WHAT THE EXERCISE ASKS
From the first line to the last, retype the listing without any alteration.

GIVEN INFORMATION

►

-- ==== Sys2Proof/Word.lean ====
section
/-! DEFINITION. The word types of the LPR-DMV block, at the widths rules R11, R90 and R98 of the spec give them. Every value
is unsigned (R12); arithmetic is done on naturals and narrowed at the end (R13). -/

namespace Sys2Proof

/-- One 32-bit command word (30_encoding.md R90). -/
abbrev CmdWord := BitVec 32

/-- One 64-bit response word (30_encoding.md R98). -/
abbrev RespWord := BitVec 64

/-- The 62 payload bits of a response word (30_encoding.md R98). -/
abbrev Payload := BitVec 62

/-- A pad row or column, 0 to 7 (00_scope.md R11). -/
abbrev Coord := BitVec 3

/-- A 7-bit MIDI value: a note number, a velocity, a bend range in semitones, a controller or its value (R11). -/
abbrev Midi7 := BitVec 7

/-- A 14-bit pitch-bend value, 8192 meaning no bend (R11). -/
abbrev Bend := BitVec 14

/-- A voice channel, 0 (unassigned) or 1 to 16 (R11); the five bits can also hold 17 to 31, which STAGE refuses
and no reachable state holds (assumption 17). -/
abbrev Channel := BitVec 5

/-- A voice index (R11, decision D10). -/
abbrev VoiceIdx := BitVec 4

end Sys2Proof
end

◄

EXERCISE RESULT
-- ==== Sys2Proof/Word.lean ====
section
/-! DEFINITION. The word types of the LPR-DMV block, at the widths rules R11, R90 and R98 of the spec give them. Every value
is unsigned (R12); arithmetic is done on naturals and narrowed at the end (R13). -/

namespace Sys2Proof

/-- One 32-bit command word (30_encoding.md R90). -/
abbrev CmdWord := BitVec 32

/-- One 64-bit response word (30_encoding.md R98). -/
abbrev RespWord := BitVec 64

/-- The 62 payload bits of a response word (30_encoding.md R98). -/
abbrev Payload := BitVec 62

/-- A pad row or column, 0 to 7 (00_scope.md R11). -/
abbrev Coord := BitVec 3

/-- A 7-bit MIDI value: a note number, a velocity, a bend range in semitones, a controller or its value (R11). -/
abbrev Midi7 := BitVec 7

/-- A 14-bit pitch-bend value, 8192 meaning no bend (R11). -/
abbrev Bend := BitVec 14

/-- A voice channel, 0 (unassigned) or 1 to 16 (R11); the five bits can also hold 17 to 31, which STAGE refuses
and no reachable state holds (assumption 17). -/
abbrev Channel := BitVec 5

/-- A voice index (R11, decision D10). -/
abbrev VoiceIdx := BitVec 4

end Sys2Proof
end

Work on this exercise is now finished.